* EXERCISE INSTRUCTIONS:
Reproduce exactly the lines that run from the start of the records below to the line with "structure Elem where", inclusive.

* THE RECORDS:
-- ==== Sys2Proof/Machine/VInt.lean ====
section
/-! DEFINITION. Integer, logical, lane and predicate words (R118-R134). -/

namespace Sys2Proof.Machine

/-- An element type as the integer words read TY (R120): width, elements per register or pair, signedness, pairs. -/
structure Elem where
  w    : Nat
  n    : Nat
  sg   : Bool
  wide : Bool
deriving DecidableEq, Repr

/-- TY as seen by integer words (R120). -/
def elemTy (ty : Nat) : Elem :=
  match ty with
  | 0 => ⟨32, 1, true, false⟩
  | 2 => ⟨16, 2, true, false⟩
  | 3 | 9 | 10 => ⟨16, 2, false, false⟩
  | 4 => ⟨8, 4, true, false⟩
  | 5 => ⟨8, 4, false, false⟩
  | 6 => ⟨64, 1, true, true⟩
  | 7 => ⟨64, 1, false, true⟩
  | _ => ⟨32, 1, false, false⟩

/-- val() of an element (R120). -/
def Elem.val (t : Elem) (x : Nat) : Int := if t.sg then signed x t.w else ((x % 2 ^ t.w : Nat) : Int)

/-- Element i of a lane of v[r] or of its pair. -/
def Pack.elem (p : Pack) (t : Elem) (r l i : Nat) : Nat := bitsAt (p.laneVal t.wide r l) (t.w * i) t.w

/-- A result that wraps (R121). -/
def wrapped (t : Elem) (r : Int) : Flagged := (wrapNat r t.w, 0)

/-- A result that saturates under SAT and else wraps (R121). -/
def saturated (t : Elem) (sat : Bool) (r : Int) : Flagged :=
  if sat then
    let q := satInt r (intMin t.w t.sg) (intMax t.w t.sg)
    (wrapNat q.1 t.w, q.2)
  else wrapped t r

/-- An element-wise word (R121): element i of lane l of d receives g of the elements x of a, y and the old d. -/
def elemWord (i : Instr) (d a : BitVec 6) (y : Pack → Elem → Nat → Nat → Nat) (s : State)
    (g : Elem → Bool → Nat → Nat → Nat → Flagged) : Result :=
  vecWord i (fun p => pairTy p.ty) d.toNat s fun p l =>
    let t := elemTy p.ty
    joinElems (fun j => g t p.sat (p.elem t a.toNat l j) (y p t l j) (p.elem t d.toNat l j)) t.w 0 t.n

/-- y from register b. -/
def regElem (b : BitVec 6) : Pack → Elem → Nat → Nat → Nat := fun p t l j => p.elem t b.toNat l j
/-- No y. -/
def noElem : Pack → Elem → Nat → Nat → Nat := fun _ _ _ _ => 0
/-- y := wrap(sx(imm10, 10), w) (R127). -/
def immElem (i : BitVec 10) : Pack → Elem → Nat → Nat → Nat := fun _ t _ _ => wrapNat i.toInt t.w
/-- The shift count of the VI forms (R124). -/
def countElem (i : BitVec 6) : Pack → Elem → Nat → Nat → Nat := fun _ _ _ _ => i.toNat

/-! ## The functions f(x, y) of R122 to R125 -/

/-- VADD. -/
def fVadd (t : Elem) (sat : Bool) (x y _d : Nat) : Flagged := saturated t sat (t.val x + t.val y)
/-- VADDC (R123). -/
def fVaddc (t : Elem) (_ : Bool) (x y _d : Nat) : Flagged := (if 2 ^ t.w ≤ x + y then 1 else 0, 0)
/-- VSUB. -/
def fVsub (t : Elem) (sat : Bool) (x y _d : Nat) : Flagged := saturated t sat (t.val x - t.val y)
/-- VSUBB (R123). -/
def fVsubb (_ : Elem) (_ : Bool) (x y _d : Nat) : Flagged := (if x < y then 1 else 0, 0)
/-- VMUL. -/
def fVmul (t : Elem) (sat : Bool) (x y _d : Nat) : Flagged := saturated t sat (t.val x * t.val y)
/-- VMULH. -/
def fVmulh (t : Elem) (_ : Bool) (x y _d : Nat) : Flagged := wrapped t (t.val x * t.val y / (2 ^ t.w : Nat))
/-- VMAD. -/
def fVmad (t : Elem) (sat : Bool) (x y d : Nat) : Flagged := saturated t sat (t.val x * t.val y + t.val d)
/-- VMIN. -/
def fVmin (t : Elem) (_ : Bool) (x y _d : Nat) : Flagged := (if t.val y < t.val x then y else x, 0)
/-- VMAX. -/
def fVmax (t : Elem) (_ : Bool) (x y _d : Nat) : Flagged := (if t.val x < t.val y then y else x, 0)
/-- VABS. -/
def fVabs (t : Elem) (sat : Bool) (x _y _d : Nat) : Flagged := saturated t sat (if t.val x < 0 then -t.val x else t.val x)
/-- VNEG. -/
def fVneg (t : Elem) (sat : Bool) (x _y _d : Nat) : Flagged := saturated t sat (-t.val x)
/-- VAND. -/
def fVand (_ : Elem) (_ : Bool) (x y _d : Nat) : Flagged := (x &&& y, 0)
/-- VOR. -/
def fVor (_ : Elem) (_ : Bool) (x y _d : Nat) : Flagged := (x ||| y, 0)
/-- VXOR. -/
def fVxor (_ : Elem) (_ : Bool) (x y _d : Nat) : Flagged := (x ^^^ y, 0)
/-- VNOT. -/
def fVnot (t : Elem) (_ : Bool) (x _y _d : Nat) : Flagged := (x ^^^ (2 ^ t.w - 1), 0)
/-- VANDN. -/
def fVandn (t : Elem) (_ : Bool) (x y _d : Nat) : Flagged := (x &&& (y ^^^ (2 ^ t.w - 1)), 0)
/-- VSHL (R124). -/
def fVshl (t : Elem) (_ : Bool) (x y _d : Nat) : Flagged := (if y < t.w then x * 2 ^ y % 2 ^ t.w else 0, 0)
/-- VSHR (R124). -/
def fVshr (t : Elem) (_ : Bool) (x y _d : Nat) : Flagged := (if y < t.w then x / 2 ^ y else 0, 0)
/-- VSAR (R124): always of the signed value. -/
def fVsar (t : Elem) (_ : Bool) (x y _d : Nat) : Flagged := wrapped t (signed x t.w / (2 ^ min y (t.w - 1) : Nat))
/-- VROT (R124). -/
def fVrot (t : Elem) (_ : Bool) (x y _d : Nat) : Flagged :=
  (x * 2 ^ (y % t.w) % 2 ^ t.w + x / 2 ^ (t.w - y % t.w), 0)
/-- VCLZ (R125). -/
def fVclz (t : Elem) (_ : Bool) (x _y _d : Nat) : Flagged := (leadingZeros t.w x, 0)
/-- VFFS (R125). -/
def fVffs (t : Elem) (_ : Bool) (x _y _d : Nat) : Flagged := (lowestSet t.w x, 0)
/-- VPOPC (R125). -/
def fVpopc (t : Elem) (_ : Bool) (x _y _d : Nat) : Flagged := (popcount t.w x, 0)
/-- VBREV (R125). -/
def fVbrev (t : Elem) (_ : Bool) (x _y _d : Nat) : Flagged := (reverseBits t.w x, 0)
/-- VMOV. -/
def fVmov (_ : Elem) (_ : Bool) (x _y _d : Nat) : Flagged := (x, 0)

/-! ## Major 0x09 -/

/-- VADD (R122). -/
def execVadd (e : Bool) (d a b : BitVec 6) (x y : Bool) (s : State) : Result :=
  elemWord (.vadd e d a b x y) d a (regElem b) s fVadd
/-- VADDC (R123). -/
def execVaddc (e : Bool) (d a b : BitVec 6) (x y : Bool) (s : State) : Result :=
  elemWord (.vaddc e d a b x y) d a (regElem b) s fVaddc
/-- VSUB (R122). -/
def execVsub (e : Bool) (d a b : BitVec 6) (x y : Bool) (s : State) : Result :=
  elemWord (.vsub e d a b x y) d a (regElem b) s fVsub
/-- VSUBB (R123). -/
def execVsubb (e : Bool) (d a b : BitVec 6) (x y : Bool) (s : State) : Result :=
  elemWord (.vsubb e d a b x y) d a (regElem b) s fVsubb
/-- VMUL (R122). -/
def execVmul (e : Bool) (d a b : BitVec 6) (x y : Bool) (s : State) : Result :=
  elemWord (.vmul e d a b x y) d a (regElem b) s fVmul
/-- VMULH (R122). -/
def execVmulh (e : Bool) (d a b : BitVec 6) (x y : Bool) (s : State) : Result :=
  elemWord (.vmulh e d a b x y) d a (regElem b) s fVmulh
/-- VMAD (R122). -/
def execVmad (e : Bool) (d a b : BitVec 6) (x y : Bool) (s : State) : Result :=
  elemWord (.vmad e d a b x y) d a (regElem b) s fVmad
/-- VMIN (R122). -/
def execVmin (e : Bool) (d a b : BitVec 6) (x y : Bool) (s : State) : Result :=
  elemWord (.vmin e d a b x y) d a (regElem b) s fVmin
/-- VMAX (R122). -/
def execVmax (e : Bool) (d a b : BitVec 6) (x y : Bool) (s : State) : Result :=
  elemWord (.vmax e d a b x y) d a (regElem b) s fVmax
/-- VAND (R122). -/
def execVand (e : Bool) (d a b : BitVec 6) (x y : Bool) (s : State) : Result :=
  elemWord (.vand e d a b x y) d a (regElem b) s fVand
/-- VOR (R122). -/
def execVor (e : Bool) (d a b : BitVec 6) (x y : Bool) (s : State) : Result :=
  elemWord (.vor e d a b x y) d a (regElem b) s fVor
/-- VXOR (R122). -/
def execVxor (e : Bool) (d a b : BitVec 6) (x y : Bool) (s : State) : Result :=
  elemWord (.vxor e d a b x y) d a (regElem b) s fVxor
/-- VANDN (R122). -/
def execVandn (e : Bool) (d a b : BitVec 6) (x y : Bool) (s : State) : Result :=
  elemWord (.vandn e d a b x y) d a (regElem b) s fVandn
/-- VSHL (R124). -/
def execVshl (e : Bool) (d a b : BitVec 6) (x y : Bool) (s : State) : Result :=
  elemWord (.vshl e d a b x y) d a (regElem b) s fVshl
/-- VSHR (R124). -/
def execVshr (e : Bool) (d a b : BitVec 6) (x y : Bool) (s : State) : Result :=
  elemWord (.vshr e d a b x y) d a (regElem b) s fVshr
/-- VSAR (R124). -/
def execVsar (e : Bool) (d a b : BitVec 6) (x y : Bool) (s : State) : Result :=
  elemWord (.vsar e d a b x y) d a (regElem b) s fVsar
/-- VROT (R124). -/
def execVrot (e : Bool) (d a b : BitVec 6) (x y : Bool) (s : State) : Result :=
  elemWord (.vrot e d a b x y) d a (regElem b) s fVrot
/-- VABS (R122). -/
def execVabs (e : Bool) (d a : BitVec 6) (x : Bool) (s : State) : Result :=
  elemWord (.vabs e d a x) d a noElem s fVabs
/-- VNEG (R122). -/
def execVneg (e : Bool) (d a : BitVec 6) (x : Bool) (s : State) : Result :=
  elemWord (.vneg e d a x) d a noElem s fVneg
/-- VNOT (R122). -/
def execVnot (e : Bool) (d a : BitVec 6) (x : Bool) (s : State) : Result :=
  elemWord (.vnot e d a x) d a noElem s fVnot
/-- VCLZ (R125). -/
def execVclz (e : Bool) (d a : BitVec 6) (x : Bool) (s : State) : Result :=
  elemWord (.vclz e d a x) d a noElem s fVclz
/-- VFFS (R125). -/
def execVffs (e : Bool) (d a : BitVec 6) (x : Bool) (s : State) : Result :=
  elemWord (.vffs e d a x) d a noElem s fVffs
/-- VPOPC (R125). -/
def execVpopc (e : Bool) (d a : BitVec 6) (x : Bool) (s : State) : Result :=
  elemWord (.vpopc e d a x) d a noElem s fVpopc
/-- VBREV (R125). -/
def execVbrev (e : Bool) (d a : BitVec 6) (x : Bool) (s : State) : Result :=
  elemWord (.vbrev e d a x) d a noElem s fVbrev
/-- VMOV (R122). -/
def execVmov (e : Bool) (d a : BitVec 6) (x : Bool) (s : State) : Result :=
  elemWord (.vmov e d a x) d a noElem s fVmov
/-- VSEL (R126): the guard selects; the lanes of em are written. -/
def execVsel (e : Bool) (d a b : BitVec 6) (x y : Bool) (s : State) : Result :=
  .next (packWord (.vsel e d a b x y) s fun p t =>
    t.writeLanes (pairTy p.ty) p.em d.toNat fun l =>
      p.laneVal (pairTy p.ty) (if p.guard.getLsbD l then a.toNat else b.toNat) l)

/-! ## Immediates: majors 0x0A and 0x0B -/

/-- VADD, VI form (R127). -/
def execVaddImm (e : Bool) (d a : BitVec 6) (i : BitVec 10) (s : State) : Result :=
  elemWord (.vaddImm e d a i) d a (immElem i) s fVadd
/-- VMUL, VI form (R127). -/
def execVmulImm (e : Bool) (d a : BitVec 6) (i : BitVec 10) (s : State) : Result :=
  elemWord (.vmulImm e d a i) d a (immElem i) s fVmul
/-- VAND, VI form (R127). -/
def execVandImm (e : Bool) (d a : BitVec 6) (i : BitVec 10) (s : State) : Result :=
  elemWord (.vandImm e d a i) d a (immElem i) s fVand
/-- VOR, VI form (R127). -/
def execVorImm (e : Bool) (d a : BitVec 6) (i : BitVec 10) (s : State) : Result :=
  elemWord (.vorImm e d a i) d a (immElem i) s fVor
/-- VXOR, VI form (R127). -/
def execVxorImm (e : Bool) (d a : BitVec 6) (i : BitVec 10) (s : State) : Result :=
  elemWord (.vxorImm e d a i) d a (immElem i) s fVxor
/-- VSHL, VI form (R124, R127). -/
def execVshlImm (e : Bool) (d a : BitVec 6) (i : BitVec 6) (s : State) : Result :=
  elemWord (.vshlImm e d a i) d a (countElem i) s fVshl
/-- VSHR, VI form (R124, R127). -/
def execVshrImm (e : Bool) (d a : BitVec 6) (i : BitVec 6) (s : State) : Result :=
  elemWord (.vshrImm e d a i) d a (countElem i) s fVshr
/-- VSAR, VI form (R124, R127). -/
def execVsarImm (e : Bool) (d a : BitVec 6) (i : BitVec 6) (s : State) : Result :=
  elemWord (.vsarImm e d a i) d a (countElem i) s fVsar
/-- VLI (R128). -/
def execVli (e : Bool) (d : BitVec 6) (i : BitVec 19) (s : State) : Result :=
  vecWord32 (.vli e d i) d.toNat s fun _ _ => wrapNat i.toInt 32

/-! ## Lanes and bit fields: major 0x0C -/

/-- VLANE (R131). -/
def execVlane (e : Bool) (d : BitVec 6) (s : State) : Result :=
  vecWord32 (.vlane e d) d.toNat s fun _ l => l
/-- VSHF (R131). -/
def execVshf (e : Bool) (d a b : BitVec 6) (x y : Bool) (s : State) : Result :=
  vecWord32 (.vshf e d a b x y) d.toNat s fun p l =>
    (lane (p.v a.toNat) ((lane (p.v b.toNat) l).toNat % 64)).toNat
/-- VSTEP (R131). -/
def execVstep (e : Bool) (d a b : BitVec 6) (x : Bool) (s : State) : Result :=
  vecWord32 (.vstep e d a b x) d.toNat s fun p l => (lane (p.v a.toNat) ((l + (p.s b.toNat).toNat) % 64)).toNat
/-- VBCAST (R131). -/
def execVbcast (e : Bool) (d a b : BitVec 6) (x : Bool) (s : State) : Result :=
  vecWord32 (.vbcast e d a b x) d.toNat s fun p _ => (lane (p.v a.toNat) ((p.s b.toNat).toNat % 64)).toNat
/-- VGET (R131): writes s[d] whatever em and the guard hold (R132). -/
def execVget (e : Bool) (d a b : BitVec 6) (x : Bool) (s : State) : Result :=
  scalarWord (.vget e d a b x) d s fun p => (lane (p.v a.toNat) ((p.s b.toNat).toNat % 64)).zeroExtend 64

/-- pos of a bit-field operand (R133). -/
def fieldPos (y : Nat) : Nat := bitsAt y 0 5
/-- len of a bit-field operand. -/
def fieldLen (y : Nat) : Nat := min (bitsAt y 8 6) 32

/-- VBFX of x under y; sg: the field is sign-extended from bit len − 1 (R133). -/
def bitFieldExtract (sg : Bool) (x y : Nat) : Nat :=
  let len := fieldLen y
  let f := bitsAt x (fieldPos y) len
  if len = 0 then 0 else if sg then wrapNat (signed f len) 32 else f

/-- VBFI of x into d under y (R133). -/
def bitFieldInsert (x y d : Nat) : Nat :=
  let pos := fieldPos y
  let m := min (fieldLen y) (32 - pos)
  d % 2 ^ pos + x % 2 ^ m * 2 ^ pos + d / 2 ^ (pos + m) * 2 ^ (pos + m)

/-- VBFX (R133). -/
def execVbfx (e : Bool) (d a b : BitVec 6) (x y : Bool) (s : State) : Result :=
  vecWord32 (.vbfx e d a b x y) d.toNat s fun p l =>
    bitFieldExtract (elemTy p.ty).sg (lane (p.v a.toNat) l).toNat (lane (p.v b.toNat) l).toNat
/-- VBFI (R133). -/
def execVbfi (e : Bool) (d a b : BitVec 6) (x y : Bool) (s : State) : Result :=
  vecWord32 (.vbfi e d a b x y) d.toNat s fun p l =>
    bitFieldInsert (lane (p.v a.toNat) l).toNat (lane (p.v b.toNat) l).toNat (lane (p.v d.toNat) l).toNat

/-! ## Predicates: major 0x0D -/

/-- A predicate word: the active lanes of p[d] receive f (R129, R130). -/
def predWord (i : Instr) (d : BitVec 5) (s : State) (f : Pack → Nat → Bool) : Result :=
  .next (packWord i s fun p t => t.setP d.toNat (mergeMask p.active (ofMask (f p)) (p.p d.toNat)))

/-- The conditions eq ne lt le gt ge on values (R56). -/
def condInt (c : Nat) (x y : Int) : Bool :=
  match c with
  | 0 => decide (x = y)
  | 1 => decide (x ≠ y)
  | 2 => decide (x < y)
  | 3 => decide (x ≤ y)
  | 4 => decide (y < x)
  | _ => decide (y ≤ x)

/-- VCMP: the condition holds of every element (R129). -/
def execVcmp (e : Bool) (d : BitVec 5) (a b : BitVec 6) (x y : Bool) (c : BitVec 3) (s : State) : Result :=
  predWord (.vcmp e d a b x y c) d s fun p l =>
    let t := elemTy p.ty
    (List.range t.n).all fun j =>
      condInt c.toNat (t.val (p.elem t a.toNat l j)) (t.val (p.elem t b.toNat l j))

/-- The operations of PLOG (R130). -/
def plogOp (o : Nat) (x y : Bool) : Bool :=
  match o with
  | 0 => x && y
  | 1 => x || y
  | 2 => x != y
  | 3 => x && !y
  | 4 => !x
  | 5 => x
  | 6 => true
  | _ => false

/-- PLOG (R130). -/
def execPlog (e : Bool) (d a b : BitVec 5) (o : BitVec 3) (s : State) : Result :=
  predWord (.plog e d a b o) d s fun p l =>
    plogOp o.toNat ((p.p a.toNat).getLsbD l) ((p.p b.toNat).getLsbD l)

end Sys2Proof.Machine
end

* WRITTEN ANSWER:
-- ==== Sys2Proof/Machine/VInt.lean ====
section
/-! DEFINITION. Integer, logical, lane and predicate words (R118-R134). -/

namespace Sys2Proof.Machine

/-- An element type as the integer words read TY (R120): width, elements per register or pair, signedness, pairs. -/
structure Elem where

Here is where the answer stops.